Dataset entries:
-- ==== Sys2Proof/Machine/Officers.lean ====
section
/-!
DEFINITION. The officer slots (20_officers): cards and their exchanges, sessions, approvals, the commit of a change,
and the domain ceremonies with their share cards.
-/
namespace Sys2Proof.Machine
open Sys2Proof

/-! ### The two slots (R419, R421) -/

def getCard (s : State) (i : Nat) : CardSlot := if i == 0 then s.ofc.slotA else s.ofc.slotB
def setCard (s : State) (i : Nat) (x : CardSlot) : State :=
  if i == 0 then setOfc s { s.ofc with slotA := x } else setOfc s { s.ofc with slotB := x }

/-- A field of OFC_SLOTA or OFC_SLOTB. -/
def slotFld (i : Nat) (f : Fld) : Fld := { f with key := f.key + 4 * i }
def slotSt (s : State) (i : Nat) : Nat := getF s (slotFld i Reg.OFC_SLOTA_STATE)
def slotKind (s : State) (i : Nat) : Nat := getF s (slotFld i Reg.OFC_SLOTA_KIND)
def slotOfficer (s : State) (i : Nat) : Nat := getF s (slotFld i Reg.OFC_SLOTA_OFFICER)
def setSlotSt (s : State) (i v : Nat) : State := setF s (slotFld i Reg.OFC_SLOTA_STATE) v

def stEmpty : Nat := 0
def stInserted : Nat := 1
def stActivating : Nat := 2
def stReady : Nat := 3
def stSession : Nat := 4
def stBusy : Nat := 5
def stFault : Nat := 6

/-- A command to the card: CLA 0x80 (R422). -/
def sendCard (s : State) (i ins p1 p3 : Nat) (data : Bytes) : State :=
  emit s (.card i ([0x80, BitVec.ofNat 8 ins, BitVec.ofNat 8 p1, 0, BitVec.ofNat 8 p3] ++ data))

/-- Starts an exchange with a card: the slot is BUSY until the card answers. -/
def startJob (s : State) (i : Nat) (j : CardJob) (ins p1 p3 : Nat) (data : Bytes) : State :=
  sendCard (setSlotSt (setCard s i { getCard s i with job := j }) i stBusy) i ins p1 p3 data

/-- The activation of a card that is in the slot, up to GET_INFO. -/
def activateCard (s : State) (i : Nat) : State :=
  setSlotSt (startJob s i .info 0x10 0 32 []) i stActivating

/-- The session of a slot ends: the approvals given under it to a change not yet committed are discarded (R425). -/
def endSession (s : State) (i : Nat) : State :=
  if slotOfficer s i == 0 then s
  else
    let s1 := setF s (slotFld i Reg.OFC_SLOTA_OFFICER) 0
    match s1.ofc.change with
    | none => s1
    | some c => setChange s1 (some { c with approvals := c.approvals.filter (fun a => a.remote || a.slot != i) })

/-- The slot deactivates its card. -/
def deactivateCard (s : State) (i : Nat) : State :=
  let s1 := endSession s i
  let s2 := setCard s1 i { getCard s1 i with job := .none, serial := [] }
  setSlotSt (setF s2 (slotFld i Reg.OFC_SLOTA_KIND) 0) i (if (getCard s2 i).present then stInserted else stEmpty)

/-! ### Ceremonies (R432, R433) -/

def setCer (s : State) (c : Option Ceremony) : State :=
  setFlag (setOfc s { s.ofc with ceremony := c }) Reg.OFC_STAT_CEREMONY c.isSome
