-- ==== Sys2Proof/Machine/Channels.lean ====
section
/-!
DEFINITION. The firmware channels of the shuttle (12_shuttle R268, R275–R285): the descriptor's fields, its format
check, the byte order of its elements, starting, stopping and halting a channel.
-/
namespace Sys2Proof.Machine
open Sys2Proof

def getChan (s : State) (f : Nat) : Chan := tget Chan.zero s.chans f
def setChan (s : State) (f : Nat) (c : Chan) : State := { s with chans := tput Chan.zero s.chans f c }

/-- A field of channel f's block (R285). -/
def chanFld (f : Nat) (x : Fld) : Fld := { x with key := x.key + 16 * f }

def chanBent (f : Nat) : Nat := f / 8
/-- The global channel number, and the initiator that the channel is at the gates (R268, R350). -/
def chanGlobal (f : Nat) : Nat := 32 * (f / 8) + 24 + f % 8
def chanInit (f : Nat) : Nat := 32 + chanGlobal f
/-- Privileged channels: the firmware channels of bent 0. -/
def chanPriv (f : Nat) : Bool := f < 8

/-- IDLE 0, RUN 1, STOPPED 2, HALTED 3. -/
def chanState (s : State) (f : Nat) : Nat := getF s (chanFld f Reg.SHT_CH_STAT_STATE)
def setChanState (s : State) (f v : Nat) : State := setF s (chanFld f Reg.SHT_CH_STAT_STATE) v

/-! ### The descriptor (R275) -/

def dFlag (d : Bytes) (i : Nat) : Bool := bitAt (leAt d 0 4) i
def dValid (d : Bytes) : Bool := dFlag d 0
def dChain (d : Bytes) : Bool := dFlag d 1
def dBarrier (d : Bytes) : Bool := dFlag d 2
def dReadback (d : Bytes) : Bool := dFlag d 3
def dIrq (d : Bytes) : Bool := dFlag d 4
def dSrcHost (d : Bytes) : Bool := dFlag d 5
def dDstHost (d : Bytes) : Bool := dFlag d 6
def dFill (d : Bytes) : Bool := dFlag d 7
def dDone (d : Bytes) : Bool := dFlag d 31
def dPasid (d : Bytes) : Option Nat := if bitAt (leAt d 4 4) 20 then some (leAt d 4 4 % 2 ^ 20) else none
def dSa (d : Bytes) : Nat := leAt d 0x08 8
def dDa (d : Bytes) : Nat := leAt d 0x10 8
def dE (d : Bytes) : Nat := leAt d 0x18 4 % 2 ^ 17
def dN1 (d : Bytes) : Nat := leAt d 0x1C 2
def dN2 (d : Bytes) : Nat := leAt d 0x1E 2
def dN3 (d : Bytes) : Nat := leAt d 0x20 2
/-- A signed 32-bit step. -/
def dStep (d : Bytes) (off : Nat) : Int := (BitVec.ofNat 32 (leAt d off 4)).toInt
def dNext (d : Bytes) : Nat := leAt d 0x3C 4

/-- Bytes that the descriptor moves. -/
def dTotal (d : Bytes) : Nat := dE d * dN1 d * dN2 d * dN3 d

/-- A format error (R277). -/
def dBad (d : Bytes) (priv : Bool) : Bool :=
  bitsAt (leAt d 0 4) 8 23 != 0 || bitsAt (leAt d 4 4) 21 11 != 0 || bitsAt (leAt d 0x18 4) 17 15 != 0 ||
  bitsAt (leAt d 0x20 4) 16 16 != 0 ||
  dTotal d == 0 || 65536 < dE d || 2 ^ 24 < dTotal d ||
  ((dSrcHost d || dDstHost d || dReadback d) && !priv) || (dFill d && dSrcHost d) ||
  ((dPasid d).isSome && !(dSrcHost d || dDstHost d)) || (dChain d && dNext d % 64 != 0)

/-- The address of byte offset `o` (R276), by base and the offsets of its three steps. -/
def dAddr (d : Bytes) (base st1 st2 st3 o : Nat) : Nat :=
  let m := o / dE d
  let i := m % dN1 d
  let j := m / dN1 d % dN2 d
  let k := m / (dN1 d * dN2 d)
  (((base : Int) + i * dStep d st1 + j * dStep d st2 + k * dStep d st3 + (o % dE d : Nat)) % 2 ^ 64).toNat

def dSrc (d : Bytes) (o : Nat) : Nat := dAddr d (dSa d) 0x24 0x2C 0x34 o
def dDst (d : Bytes) (o : Nat) : Nat := dAddr d (dDa d) 0x28 0x30 0x38 o

/-- The length of the piece at byte offset `o` with address `a`: to the end of its element or its granule. -/
def pieceLen (d : Bytes) (o a : Nat) : Nat := min (dE d - o % dE d) (64 - a % 64)

/-- Bytes of the fill pattern. -/
def fillBytes (d : Bytes) (o n : Nat) : Bytes := (List.range n).map (fun i => (sub d 8 8).getD ((o % dE d + i) % 8) 0)

/-! ### Starting, stopping, halting -/

/-- A write of SHT_CH_NEXT (R279, R284). The channel's descriptors stand on 64-byte boundaries, so the low six bits
of the address do not count (notes/assumptions/24.md). -/
def channelStart (f : Nat) (v : Word) (s : State) : State :=
  if shuttleHalted s (chanBent f) then s
  else if !flag s Reg.SHT_STAT_READY || chanState s f == 1 then event s Reg.SHT_EVT_START_BUSY
  else setChanState (setChan s f { Chan.zero with addr := v.toNat / 64 * 64, irq := (getChan s f).irq }) f 1

/-- What the registers show of a failed descriptor (R282, R285). FORMAT, STOPPED and FLASH_BUSY are no failed
access, and are not counted. -/
def chanFault (s : State) (f status off : Nat) : State :=
  if status == 0 || status == 1 || status == 7 || status == 9 then s
  else
    let s1 := setF (setF (setReg s Reg.SHT_FAULT_INFO 0#32) Reg.SHT_FAULT_INFO_CH (chanGlobal f)) Reg.SHT_FAULT_INFO_STATUS status
    let s2 := event (setF s1 Reg.SHT_FAULT_OFF_OFF off) Reg.SHT_EVT_FAULT
    if status == 2 || status == 3 || status == 10 then countF s2 Reg.SHT_GATE_CNT_N 1
    else if status == 4 || status == 5 then countF s2 Reg.SHT_HOST_CNT_N 1
    else s2

/-- The descriptor has ended: it waits for its write-back. -/
def chanEnd (s : State) (f status off : Nat) : State :=
  let s1 := setF s (chanFld f Reg.SHT_CH_ERR_OFF) (if status == 0 then 0 else off)
  chanFault (setChan s1 f { getChan s1 f with done := some status, buf := [] }) f status off

/-- The descriptor has ended, once its pieces allow: at its failed read, at its end, or at a stop. A descriptor with
READBACK waits for that after its last write. -/
def settleChan (s : State) (f : Nat) : State :=
  let c := getChan s f
  if c.done.isSome || c.desc.isEmpty then s
  else
    let failed := match c.fail with
      | some x => c.written == x.2
      | none => false
    if failed then
      (match c.fail with
       | some x => chanEnd s f x.1 x.2
       | none => s)
    else if c.written == dTotal c.desc then
      (if dReadback c.desc then s else chanEnd s f 0 0)
    else if c.stop && (dFill c.desc || c.written == c.read) then chanEnd s f 7 c.written
    else s

/-- A write of SHT_CH_CTRL (R279). -/
def channelStop (f : Nat) (v : Word) (s : State) : State :=
  if shuttleHalted s (chanBent f) || !v.getLsbD 0 || chanState s f != 1 then s
  else settleChan (setChan s f { getChan s f with stop := true }) f

def execShtChNextWrite (f : Nat) (v : Word) (s : State) : Host.Outcome State Fault Refusal :=
  .next (if s.boot.held || s.faults.safe then s else channelStart (f % 64) v s)

def execShtChStop (f : Nat) (s : State) : Host.Outcome State Fault Refusal :=
  .next (if s.boot.held || s.faults.safe then s else channelStop (f % 64) 1#32 s)

/-- Stores bytes on the posts' map; every write clears the tags of the granules it touches (R336). -/
def putBytes (s : State) (init a : Nat) (b : Bytes) : State :=
  let m := memAddr init a
  let s1 := memWrite s m b
  let n := (m + b.length + 15) / 16 - m / 16
  let tags := (List.range n).foldl (fun t i => tput false t (m / 16 + i) false) s1.tags
  if b.isEmpty then s1 else { s1 with tags := tags }

/-- The first word of a descriptor as it is written back (R278). -/
def backWord (d : Bytes) (status : Nat) : Bytes := leBytes 4 (leAt d 0 4 % 2 ^ 16 + status * 2 ^ 16 + 2 ^ 31)

/-- Writes a descriptor back under the gate; whether it was accepted. -/
def writeBack (s : State) (f status : Nat) : Bool × State :=
  let c := getChan s f
  let r := access s (chanInit f) c.addr .write
  if r.1 then
    let s1 := putBytes r.2 (chanInit f) c.addr (backWord c.desc status)
    let n := chanFld f Reg.SHT_CH_STAT_DONE_CNT
    (true, setF s1 n ((getF s1 n + 1) % 2 ^ 16))
  else r

/-- SHT_INTEGRITY's halt: a bent's channels stop, and their running descriptors are written back where that is still
allowed (R283). -/
def haltChannels (s : State) (b : Nat) : State :=
  (List.range 8).foldl (fun s u =>
    let f := 8 * b + u
    let c := getChan s f
    let s1 := if chanState s f == 1 && !c.desc.isEmpty then
        let w := (writeBack s f 8).2
        setF (chanFault (setF w (chanFld f Reg.SHT_CH_STAT_LAST) 8) f 8 c.written) (chanFld f Reg.SHT_CH_ERR_OFF) c.written
      else s
    setChanState (setChan s1 f { Chan.zero with addr := c.addr, irq := c.irq }) f 3) s

end Sys2Proof.Machine
end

Work task: Retype every line of the listing, word for word, from its opening line to the line that holds "if i == 0 then setOfc", and include that last line too.

Completed task:
-- ==== Sys2Proof/Machine/Officers.lean ====
section
/-!
DEFINITION. The officer slots (20_officers): cards and their exchanges, sessions, approvals, the commit of a change,
and the domain ceremonies with their share cards.
-/
namespace Sys2Proof.Machine
open Sys2Proof

/-! ### The two slots (R419, R421) -/

def getCard (s : State) (i : Nat) : CardSlot := if i == 0 then s.ofc.slotA else s.ofc.slotB
def setCard (s : State) (i : Nat) (x : CardSlot) : State :=
  if i == 0 then setOfc s { s.ofc with slotA := x } else setOfc s { s.ofc with slotB := x }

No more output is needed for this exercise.